Published 2020-10-25.
Last modified 2022-01-27.
Time to read: 7 minutes.
The upgrade from Ubuntu 20.04 to 20.10 has been especially problematic for each of the half-dozen XUbuntu systems that I manage. One important server that I run on Scaleway became unresponsive and would not boot shortly after starting the installation, and another important server on AWS ran fine, but did not allow logins.
This article details what I did to recover the AWS server using a standard
*nix
procedure that any competent system administrator would be comfortable with:
chroot.
Before Linux had cgroups,
we used chroot and its close cousin, jail.
I used chroot for the technical basis of Zamples back in 2001.
Because the chroot
environment will be set up in a way that it shares the rescue system’s /var/run
directory, the rescue system should have all upgrades in place and should be rebooted if /var/run/reboot-required exists.
AWS also provides a tool called
EC2Rescue,
which does a complicated series of actions to accomplish something similar.
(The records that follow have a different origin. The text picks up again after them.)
-- ==== Sys2Proof/Machine/Commands.lean ====
section
/-! DEFINITION. Decoding a 64 B command (R206 to R225, R286, R302, R331, R489): its header, its body,
every descriptor it names, and the failure that R488 puts first. -/

namespace Sys2Proof.Machine

open Sys2Proof.Config

/-- A failed check (R208, R488): the offset in the command or stage record, the stage (255 none), the
descriptor index (255 none), the offset in the descriptor (255 none), the offset in the scale
descriptor, tile map or list (0xFFFF_FFFF none), and the event code 0x40 to 0x43. -/
structure Fail where
  off   : Nat
  stage : Nat
  desc  : Nat
  dOff  : Nat
  sub   : Nat
  kind  : Nat
deriving DecidableEq, Repr

def noSub : Nat := 0xFFFFFFFF
def cmdFault : Nat := 0x40
def addrFault : Nat := 0x41
def formatFault : Nat := 0x42
def layoutFault : Nat := 0x43

/-- The place of a failure in the order of R488: stage records stand at CBLK. -/
def Fail.key (f : Fail) : List Nat :=
  let d := if f.dOff == 255 then 0 else f.dOff
  let s := if f.sub == noSub then 0 else f.sub
  if f.stage == 255 then [f.off, 0, 0, d, s] else [0x20, f.stage + 1, f.off, d, s]

def keyLt : List Nat → List Nat → Bool
  | a :: as, b :: bs => decide (a < b) || (a == b && keyLt as bs)
  | _, _ => false

/-- The failure reported: the first in the order of R488. -/
def firstFail : List Fail → Option Fail
  | [] => none
  | f :: l =>
    match firstFail l with
    | none => some f
    | some g => if keyLt g.key f.key then some g else some f

/-- What decoding needs: memory and block as they stand, the issuing cluster and stream, the record's
bytes, the stage it is (255 for the command itself), and the descriptor block. -/
structure Dec where
  mem   : Mem
  dev   : Dev
  c     : Nat
  s     : Nat
  b     : List Byte
  stage : Nat
  dblk  : Nat
deriving DecidableEq, Repr

/-- Field of `n` bytes at an offset of the record. -/
def Dec.f (x : Dec) (off n : Nat) : Nat := numAt x.b off n

/-- A check of the record's own fields. -/
def Dec.own (x : Dec) (ok : Bool) (off kind : Nat) : List Fail :=
  if ok then [] else [⟨off, x.stage, 255, 255, noSub, kind⟩]

/-- A check inside a descriptor that the field at `off` names. -/
def Dec.inDesc (x : Dec) (ok : Bool) (off dOff sub kind : Nat) : List Fail :=
  if ok then [] else [⟨off, x.stage, x.f off 1, dOff, sub, kind⟩]

/-- Reserved bytes are zero, one failure for each that is not (R206, R208). -/
def Dec.reserved (x : Dec) (lo hi : Nat) : List Fail :=
  ((List.range (hi + 1 - lo)).map fun i => x.own (x.f (lo + i) 1 == 0) (lo + i) cmdFault).flatten

/-- Whether an address range may be reached by a command (R22, R23). -/
def mapped (a n : Nat) : Bool := Machine.inHbm a n || Machine.inPond a n

/-! ### Tensor descriptors (R150 to R174) -/

/-- How a command uses a tensor. -/
inductive Use where
  | read | write | gatherTable | scatterTable
deriving DecidableEq, Repr

/-- The 64 bytes of descriptor `i` of the block. -/
def Dec.descBytes (x : Dec) (i : Nat) : List Byte := x.mem.bytes (x.dblk + 64 * i) 64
Here is additional documentation.
I find the AWS documentation is frequently obtuse, and the approach taken by most AWS products and tools is extremely general.
Consequently I often find myself wasting a lot of time trying to get things to work.
I don’t subscribe to AWS support; if I had subscribed to expensive enterprise-level support,
complete with an AWS expert to hold my hand while I attempted to resurrect the server,
I might have tried using EC2Rescue.
On the other hand, when pressed with an emergency, I prefer to lean on tried-and-true methods like chroot.
This article concludes with two Bash scripts to automate the details. I wrote the second script in late January 2022, approximately 2 years after this article was first published. The second script is less user-friendly, but more fine-grained. That is a reasonable tradeoff, and both approaches have merit.
Setup
AWS CLI
I prefer to use the AWS CLI instead of the web console. Installation instructions are here. This article uses the AWS CLI exclusively in favor of the AWS web console.
jq
I also use jq for parsing JSON in the bash shell. Install it on Debian-style Linux distros such as Ubuntu like this:
$ yes | sudo apt install jq
Discover information about the Problem EC2 instance
Getting the AWS EC2 Instance Information
Because my problem EC2 instance has a tag called Name with Value production,
I was able to easily obtain a JSON representation of all the information about it.
I stored the JSON in an environment variable called AWS_EC2_PRODUCTION.
The results are shown in unselectable text. This is so you can easily use this sample code yourself. You can copy the code to run into your clipboard. Just click on the little copy icon at the top right hand corner of the scrolling code display area. Because the prompt and the results and are unselectable, your clipboard will only pick up the code you need to paste in order to run the code example yourself.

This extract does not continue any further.